Collected data entries:
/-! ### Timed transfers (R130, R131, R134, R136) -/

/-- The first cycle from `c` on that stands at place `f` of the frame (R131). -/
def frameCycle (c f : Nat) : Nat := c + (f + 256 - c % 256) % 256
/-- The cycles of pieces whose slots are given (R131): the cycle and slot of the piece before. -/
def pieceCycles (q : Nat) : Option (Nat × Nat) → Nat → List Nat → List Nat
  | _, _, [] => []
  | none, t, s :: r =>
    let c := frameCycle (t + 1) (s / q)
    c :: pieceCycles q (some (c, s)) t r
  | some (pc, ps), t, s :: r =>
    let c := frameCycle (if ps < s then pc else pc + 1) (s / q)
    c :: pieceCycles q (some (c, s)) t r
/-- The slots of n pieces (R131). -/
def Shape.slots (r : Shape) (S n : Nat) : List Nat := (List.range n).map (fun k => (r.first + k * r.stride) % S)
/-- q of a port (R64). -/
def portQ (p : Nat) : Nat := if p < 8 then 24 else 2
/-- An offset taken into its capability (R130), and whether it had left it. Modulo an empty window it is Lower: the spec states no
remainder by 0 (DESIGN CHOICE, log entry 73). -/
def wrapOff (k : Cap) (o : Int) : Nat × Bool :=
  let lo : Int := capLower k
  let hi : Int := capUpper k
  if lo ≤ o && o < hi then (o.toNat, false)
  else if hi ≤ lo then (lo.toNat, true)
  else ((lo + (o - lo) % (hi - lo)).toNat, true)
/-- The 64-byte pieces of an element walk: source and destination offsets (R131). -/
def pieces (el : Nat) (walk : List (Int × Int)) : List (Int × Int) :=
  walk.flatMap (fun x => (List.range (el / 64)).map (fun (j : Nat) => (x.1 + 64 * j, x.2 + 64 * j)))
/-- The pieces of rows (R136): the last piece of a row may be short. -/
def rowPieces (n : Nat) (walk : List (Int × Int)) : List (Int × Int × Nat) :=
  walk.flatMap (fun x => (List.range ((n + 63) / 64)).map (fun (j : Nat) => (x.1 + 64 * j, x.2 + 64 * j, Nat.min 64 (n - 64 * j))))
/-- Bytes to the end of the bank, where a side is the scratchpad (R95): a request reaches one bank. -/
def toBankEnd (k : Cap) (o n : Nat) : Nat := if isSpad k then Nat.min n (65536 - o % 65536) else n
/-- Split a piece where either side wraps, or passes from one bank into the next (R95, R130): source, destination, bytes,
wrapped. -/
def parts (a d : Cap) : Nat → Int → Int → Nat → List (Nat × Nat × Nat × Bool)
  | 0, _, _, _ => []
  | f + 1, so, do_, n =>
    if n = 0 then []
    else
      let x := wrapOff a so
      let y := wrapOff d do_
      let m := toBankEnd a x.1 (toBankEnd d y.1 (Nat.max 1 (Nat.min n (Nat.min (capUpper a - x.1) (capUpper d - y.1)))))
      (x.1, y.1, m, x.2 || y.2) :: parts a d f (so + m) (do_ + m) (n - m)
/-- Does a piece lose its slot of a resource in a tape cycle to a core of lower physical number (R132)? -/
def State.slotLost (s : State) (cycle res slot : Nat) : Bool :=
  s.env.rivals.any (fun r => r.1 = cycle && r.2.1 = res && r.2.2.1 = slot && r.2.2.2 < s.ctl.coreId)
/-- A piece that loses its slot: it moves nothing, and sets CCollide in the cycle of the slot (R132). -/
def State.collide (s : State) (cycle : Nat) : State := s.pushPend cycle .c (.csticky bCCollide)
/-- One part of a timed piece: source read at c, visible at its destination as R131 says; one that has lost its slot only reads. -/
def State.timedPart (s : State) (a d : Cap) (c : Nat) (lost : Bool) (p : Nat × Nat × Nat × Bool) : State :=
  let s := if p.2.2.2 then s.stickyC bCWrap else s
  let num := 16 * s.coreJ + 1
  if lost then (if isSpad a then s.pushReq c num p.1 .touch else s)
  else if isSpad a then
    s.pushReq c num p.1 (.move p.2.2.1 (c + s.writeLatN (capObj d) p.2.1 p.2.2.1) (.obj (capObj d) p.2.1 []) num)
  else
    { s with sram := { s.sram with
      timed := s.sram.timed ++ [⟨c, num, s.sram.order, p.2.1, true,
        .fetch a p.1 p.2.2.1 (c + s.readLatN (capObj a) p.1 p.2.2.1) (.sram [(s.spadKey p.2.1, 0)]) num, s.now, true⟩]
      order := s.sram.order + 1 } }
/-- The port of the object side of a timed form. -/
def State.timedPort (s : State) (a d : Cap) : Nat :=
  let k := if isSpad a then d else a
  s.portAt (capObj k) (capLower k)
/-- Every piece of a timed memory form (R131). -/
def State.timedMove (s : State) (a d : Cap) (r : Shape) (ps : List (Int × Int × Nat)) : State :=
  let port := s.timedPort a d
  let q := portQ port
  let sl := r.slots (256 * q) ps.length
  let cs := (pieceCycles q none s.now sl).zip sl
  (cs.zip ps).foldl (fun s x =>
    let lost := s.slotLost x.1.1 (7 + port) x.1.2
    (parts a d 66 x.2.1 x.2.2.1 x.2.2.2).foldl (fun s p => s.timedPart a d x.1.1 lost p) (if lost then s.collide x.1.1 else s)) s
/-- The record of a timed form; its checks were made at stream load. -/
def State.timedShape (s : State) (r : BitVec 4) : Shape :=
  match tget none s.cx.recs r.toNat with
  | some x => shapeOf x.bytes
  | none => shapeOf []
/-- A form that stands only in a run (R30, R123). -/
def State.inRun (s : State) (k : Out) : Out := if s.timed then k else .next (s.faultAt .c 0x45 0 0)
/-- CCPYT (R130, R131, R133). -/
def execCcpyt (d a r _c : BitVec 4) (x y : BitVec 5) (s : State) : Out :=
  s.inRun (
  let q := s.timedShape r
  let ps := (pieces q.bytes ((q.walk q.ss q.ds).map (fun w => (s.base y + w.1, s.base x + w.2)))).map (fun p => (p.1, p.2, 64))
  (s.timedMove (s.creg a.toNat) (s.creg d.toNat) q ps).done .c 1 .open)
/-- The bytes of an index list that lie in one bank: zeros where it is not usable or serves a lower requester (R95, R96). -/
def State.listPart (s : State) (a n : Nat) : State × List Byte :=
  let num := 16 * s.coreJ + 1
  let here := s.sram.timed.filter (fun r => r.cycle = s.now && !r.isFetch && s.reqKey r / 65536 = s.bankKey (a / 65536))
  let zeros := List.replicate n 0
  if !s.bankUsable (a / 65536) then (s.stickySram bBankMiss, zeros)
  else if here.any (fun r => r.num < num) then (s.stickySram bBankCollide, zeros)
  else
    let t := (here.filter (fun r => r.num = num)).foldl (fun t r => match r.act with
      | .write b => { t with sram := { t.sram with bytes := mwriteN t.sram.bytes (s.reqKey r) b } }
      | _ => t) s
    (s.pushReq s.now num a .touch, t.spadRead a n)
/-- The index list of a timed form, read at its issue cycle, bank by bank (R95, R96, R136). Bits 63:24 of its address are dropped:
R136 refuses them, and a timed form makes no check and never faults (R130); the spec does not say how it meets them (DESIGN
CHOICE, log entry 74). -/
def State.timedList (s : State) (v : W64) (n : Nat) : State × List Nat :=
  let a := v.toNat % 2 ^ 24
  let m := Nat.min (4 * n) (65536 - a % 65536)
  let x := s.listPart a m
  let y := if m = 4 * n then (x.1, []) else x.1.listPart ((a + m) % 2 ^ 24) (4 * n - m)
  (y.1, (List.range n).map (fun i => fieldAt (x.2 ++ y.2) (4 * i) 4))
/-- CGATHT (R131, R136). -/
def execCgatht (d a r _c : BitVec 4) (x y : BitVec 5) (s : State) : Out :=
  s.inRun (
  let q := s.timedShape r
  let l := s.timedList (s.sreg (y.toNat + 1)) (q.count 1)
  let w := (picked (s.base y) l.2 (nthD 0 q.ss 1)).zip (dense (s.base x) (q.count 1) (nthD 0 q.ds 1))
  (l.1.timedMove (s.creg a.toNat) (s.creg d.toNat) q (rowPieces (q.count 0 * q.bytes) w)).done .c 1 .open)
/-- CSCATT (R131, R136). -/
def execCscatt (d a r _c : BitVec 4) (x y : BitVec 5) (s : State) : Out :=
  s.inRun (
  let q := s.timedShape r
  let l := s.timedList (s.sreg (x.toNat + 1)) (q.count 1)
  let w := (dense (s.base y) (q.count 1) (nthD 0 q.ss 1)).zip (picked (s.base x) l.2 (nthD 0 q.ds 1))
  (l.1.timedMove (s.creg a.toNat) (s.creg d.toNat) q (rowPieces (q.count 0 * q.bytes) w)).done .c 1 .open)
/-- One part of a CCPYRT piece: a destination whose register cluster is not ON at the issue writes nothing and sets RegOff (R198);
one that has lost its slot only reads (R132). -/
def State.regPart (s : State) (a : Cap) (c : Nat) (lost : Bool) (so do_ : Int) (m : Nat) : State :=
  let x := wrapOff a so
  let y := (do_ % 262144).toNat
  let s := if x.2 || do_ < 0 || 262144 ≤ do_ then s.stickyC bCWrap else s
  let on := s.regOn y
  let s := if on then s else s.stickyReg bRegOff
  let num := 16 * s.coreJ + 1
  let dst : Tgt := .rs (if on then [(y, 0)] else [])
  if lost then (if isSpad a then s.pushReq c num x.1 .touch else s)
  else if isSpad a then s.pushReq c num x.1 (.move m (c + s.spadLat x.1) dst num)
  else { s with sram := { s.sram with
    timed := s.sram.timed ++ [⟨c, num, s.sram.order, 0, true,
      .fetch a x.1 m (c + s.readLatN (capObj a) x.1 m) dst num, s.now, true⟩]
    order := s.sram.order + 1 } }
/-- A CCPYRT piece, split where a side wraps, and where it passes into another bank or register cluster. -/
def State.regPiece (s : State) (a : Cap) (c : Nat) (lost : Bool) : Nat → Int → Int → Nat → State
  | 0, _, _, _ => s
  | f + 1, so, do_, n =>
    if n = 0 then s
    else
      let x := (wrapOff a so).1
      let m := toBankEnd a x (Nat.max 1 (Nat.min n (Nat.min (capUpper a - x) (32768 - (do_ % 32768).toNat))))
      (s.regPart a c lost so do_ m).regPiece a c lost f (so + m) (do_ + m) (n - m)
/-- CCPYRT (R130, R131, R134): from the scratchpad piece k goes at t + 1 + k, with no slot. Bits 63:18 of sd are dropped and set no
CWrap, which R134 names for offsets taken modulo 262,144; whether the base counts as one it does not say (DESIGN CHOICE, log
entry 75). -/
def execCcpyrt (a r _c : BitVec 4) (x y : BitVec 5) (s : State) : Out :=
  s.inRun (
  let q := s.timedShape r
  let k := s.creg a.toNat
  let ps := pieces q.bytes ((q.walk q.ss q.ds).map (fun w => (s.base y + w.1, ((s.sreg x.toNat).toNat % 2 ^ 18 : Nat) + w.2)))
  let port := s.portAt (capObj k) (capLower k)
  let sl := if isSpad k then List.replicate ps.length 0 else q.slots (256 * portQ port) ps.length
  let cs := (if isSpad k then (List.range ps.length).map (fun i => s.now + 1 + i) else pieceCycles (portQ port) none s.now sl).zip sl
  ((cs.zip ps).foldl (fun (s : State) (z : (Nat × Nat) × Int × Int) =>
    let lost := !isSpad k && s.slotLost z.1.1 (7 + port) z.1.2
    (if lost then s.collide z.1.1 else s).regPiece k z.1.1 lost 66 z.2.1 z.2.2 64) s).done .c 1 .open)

* * *

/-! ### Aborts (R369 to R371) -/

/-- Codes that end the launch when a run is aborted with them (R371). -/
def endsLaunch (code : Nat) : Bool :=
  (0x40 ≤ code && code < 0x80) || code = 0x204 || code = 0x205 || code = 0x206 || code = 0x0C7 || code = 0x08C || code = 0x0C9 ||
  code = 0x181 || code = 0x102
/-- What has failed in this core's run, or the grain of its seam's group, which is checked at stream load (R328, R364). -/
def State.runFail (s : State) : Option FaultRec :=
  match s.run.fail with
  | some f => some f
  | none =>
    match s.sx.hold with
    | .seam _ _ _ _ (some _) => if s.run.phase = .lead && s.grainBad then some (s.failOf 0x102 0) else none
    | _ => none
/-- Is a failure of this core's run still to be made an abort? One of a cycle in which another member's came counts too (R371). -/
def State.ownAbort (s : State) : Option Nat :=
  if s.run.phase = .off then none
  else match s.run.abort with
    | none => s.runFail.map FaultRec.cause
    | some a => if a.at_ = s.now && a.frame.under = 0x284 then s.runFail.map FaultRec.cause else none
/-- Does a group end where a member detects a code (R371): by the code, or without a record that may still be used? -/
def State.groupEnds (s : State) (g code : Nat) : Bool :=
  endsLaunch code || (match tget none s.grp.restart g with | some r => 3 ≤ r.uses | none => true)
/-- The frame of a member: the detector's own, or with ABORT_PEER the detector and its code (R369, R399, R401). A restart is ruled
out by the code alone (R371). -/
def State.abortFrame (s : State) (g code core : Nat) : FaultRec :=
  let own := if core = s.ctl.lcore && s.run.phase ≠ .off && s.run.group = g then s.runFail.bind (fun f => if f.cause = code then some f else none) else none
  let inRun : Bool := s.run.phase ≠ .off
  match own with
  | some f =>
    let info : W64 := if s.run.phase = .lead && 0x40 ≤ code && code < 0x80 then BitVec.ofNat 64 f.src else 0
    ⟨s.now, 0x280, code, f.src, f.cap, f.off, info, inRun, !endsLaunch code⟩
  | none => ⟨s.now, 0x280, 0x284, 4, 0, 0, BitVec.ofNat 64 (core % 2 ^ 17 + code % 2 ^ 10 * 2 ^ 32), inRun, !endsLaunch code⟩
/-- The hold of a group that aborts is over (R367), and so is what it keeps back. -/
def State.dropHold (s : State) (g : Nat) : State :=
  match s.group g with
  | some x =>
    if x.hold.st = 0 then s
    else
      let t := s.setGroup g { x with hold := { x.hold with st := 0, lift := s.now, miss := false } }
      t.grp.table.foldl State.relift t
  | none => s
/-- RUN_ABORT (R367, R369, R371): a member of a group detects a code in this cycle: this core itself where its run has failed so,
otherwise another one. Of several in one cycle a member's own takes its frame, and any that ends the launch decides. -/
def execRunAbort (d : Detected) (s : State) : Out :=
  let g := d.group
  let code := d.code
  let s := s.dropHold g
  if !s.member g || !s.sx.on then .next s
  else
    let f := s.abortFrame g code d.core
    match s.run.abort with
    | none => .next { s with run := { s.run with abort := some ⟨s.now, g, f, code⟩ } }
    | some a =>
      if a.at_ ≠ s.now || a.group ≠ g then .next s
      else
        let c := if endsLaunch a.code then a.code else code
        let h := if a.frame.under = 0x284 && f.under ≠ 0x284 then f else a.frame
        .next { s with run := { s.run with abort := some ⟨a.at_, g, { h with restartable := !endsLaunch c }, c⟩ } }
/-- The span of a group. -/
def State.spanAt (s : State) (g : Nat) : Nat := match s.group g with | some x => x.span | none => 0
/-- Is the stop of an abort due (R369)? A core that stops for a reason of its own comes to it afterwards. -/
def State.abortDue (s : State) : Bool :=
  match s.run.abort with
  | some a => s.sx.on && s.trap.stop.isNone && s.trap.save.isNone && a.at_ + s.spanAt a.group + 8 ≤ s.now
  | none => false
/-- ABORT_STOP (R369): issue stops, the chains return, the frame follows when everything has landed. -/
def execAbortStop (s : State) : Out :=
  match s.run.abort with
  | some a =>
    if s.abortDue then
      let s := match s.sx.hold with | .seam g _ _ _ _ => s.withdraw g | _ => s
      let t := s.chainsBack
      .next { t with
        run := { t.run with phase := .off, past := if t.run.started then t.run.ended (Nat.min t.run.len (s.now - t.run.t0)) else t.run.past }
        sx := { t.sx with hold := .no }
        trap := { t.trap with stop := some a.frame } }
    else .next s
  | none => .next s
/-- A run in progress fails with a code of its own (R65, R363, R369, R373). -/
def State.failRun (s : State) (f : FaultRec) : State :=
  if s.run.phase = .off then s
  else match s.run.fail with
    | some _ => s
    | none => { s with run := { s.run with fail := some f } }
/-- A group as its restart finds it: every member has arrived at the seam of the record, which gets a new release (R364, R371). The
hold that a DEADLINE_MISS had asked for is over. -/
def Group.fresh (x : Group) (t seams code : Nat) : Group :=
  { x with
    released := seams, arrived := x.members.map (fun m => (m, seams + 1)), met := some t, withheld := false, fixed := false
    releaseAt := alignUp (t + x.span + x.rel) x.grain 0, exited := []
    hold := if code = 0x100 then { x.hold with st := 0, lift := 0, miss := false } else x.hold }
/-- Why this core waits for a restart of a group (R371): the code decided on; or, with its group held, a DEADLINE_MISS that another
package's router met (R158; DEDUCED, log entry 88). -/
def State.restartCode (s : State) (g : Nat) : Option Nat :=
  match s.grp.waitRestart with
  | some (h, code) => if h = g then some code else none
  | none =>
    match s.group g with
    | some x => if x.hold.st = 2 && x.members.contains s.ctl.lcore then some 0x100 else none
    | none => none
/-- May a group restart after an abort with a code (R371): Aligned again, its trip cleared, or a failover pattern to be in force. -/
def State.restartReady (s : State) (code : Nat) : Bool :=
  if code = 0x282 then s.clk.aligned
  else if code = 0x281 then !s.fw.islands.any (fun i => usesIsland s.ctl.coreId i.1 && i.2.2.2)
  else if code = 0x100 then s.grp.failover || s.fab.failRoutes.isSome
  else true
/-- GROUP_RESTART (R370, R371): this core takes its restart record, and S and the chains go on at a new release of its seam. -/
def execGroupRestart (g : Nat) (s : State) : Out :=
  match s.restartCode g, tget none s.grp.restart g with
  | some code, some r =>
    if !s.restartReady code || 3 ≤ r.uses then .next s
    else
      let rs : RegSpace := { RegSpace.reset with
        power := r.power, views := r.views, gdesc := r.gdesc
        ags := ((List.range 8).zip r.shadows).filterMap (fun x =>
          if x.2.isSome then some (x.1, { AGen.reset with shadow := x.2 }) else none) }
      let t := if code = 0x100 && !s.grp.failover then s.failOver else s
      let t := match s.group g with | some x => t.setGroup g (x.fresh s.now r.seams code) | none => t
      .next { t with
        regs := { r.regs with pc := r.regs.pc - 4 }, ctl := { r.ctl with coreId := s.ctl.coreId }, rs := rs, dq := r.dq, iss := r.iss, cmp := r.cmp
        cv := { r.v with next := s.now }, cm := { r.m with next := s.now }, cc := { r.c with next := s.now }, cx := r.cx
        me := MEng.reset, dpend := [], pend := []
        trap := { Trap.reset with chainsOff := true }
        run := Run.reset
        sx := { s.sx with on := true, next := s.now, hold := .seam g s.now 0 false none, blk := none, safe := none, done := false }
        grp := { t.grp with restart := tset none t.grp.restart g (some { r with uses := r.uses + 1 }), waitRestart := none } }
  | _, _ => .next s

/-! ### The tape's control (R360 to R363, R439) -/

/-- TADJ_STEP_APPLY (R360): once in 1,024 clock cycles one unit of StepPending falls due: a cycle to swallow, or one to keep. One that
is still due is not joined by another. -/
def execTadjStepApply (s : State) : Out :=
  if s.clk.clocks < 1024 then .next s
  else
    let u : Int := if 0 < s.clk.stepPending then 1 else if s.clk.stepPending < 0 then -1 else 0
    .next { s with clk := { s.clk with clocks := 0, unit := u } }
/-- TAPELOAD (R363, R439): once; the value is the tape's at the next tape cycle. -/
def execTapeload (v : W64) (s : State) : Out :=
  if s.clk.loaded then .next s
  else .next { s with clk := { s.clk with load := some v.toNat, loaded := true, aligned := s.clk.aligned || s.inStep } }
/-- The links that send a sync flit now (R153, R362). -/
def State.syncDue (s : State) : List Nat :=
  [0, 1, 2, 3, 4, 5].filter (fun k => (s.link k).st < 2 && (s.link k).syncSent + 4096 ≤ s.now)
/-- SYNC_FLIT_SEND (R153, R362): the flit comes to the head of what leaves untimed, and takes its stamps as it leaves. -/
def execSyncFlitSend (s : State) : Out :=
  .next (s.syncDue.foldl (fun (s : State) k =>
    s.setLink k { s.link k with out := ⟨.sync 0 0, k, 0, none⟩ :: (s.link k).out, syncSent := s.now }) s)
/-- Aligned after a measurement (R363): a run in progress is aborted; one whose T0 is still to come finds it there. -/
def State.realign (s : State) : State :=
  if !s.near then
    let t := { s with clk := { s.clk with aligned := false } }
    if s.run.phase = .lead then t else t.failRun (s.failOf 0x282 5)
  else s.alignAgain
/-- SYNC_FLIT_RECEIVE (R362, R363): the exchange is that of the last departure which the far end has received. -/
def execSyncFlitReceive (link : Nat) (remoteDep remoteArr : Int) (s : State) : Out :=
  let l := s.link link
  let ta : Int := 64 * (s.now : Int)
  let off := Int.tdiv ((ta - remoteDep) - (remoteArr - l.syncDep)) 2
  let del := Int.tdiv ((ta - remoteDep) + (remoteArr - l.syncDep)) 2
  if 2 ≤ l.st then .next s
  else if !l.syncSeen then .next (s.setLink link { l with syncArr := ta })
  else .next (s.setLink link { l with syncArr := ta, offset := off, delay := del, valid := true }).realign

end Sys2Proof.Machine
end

> _Assignment_
Out of the records, collect only those lines that contain the string "abortFrame".

> _Solution to this exercise_
def State.abortFrame (s : State) (g code core : Nat) : FaultRec :=
    let f := s.abortFrame g code d.core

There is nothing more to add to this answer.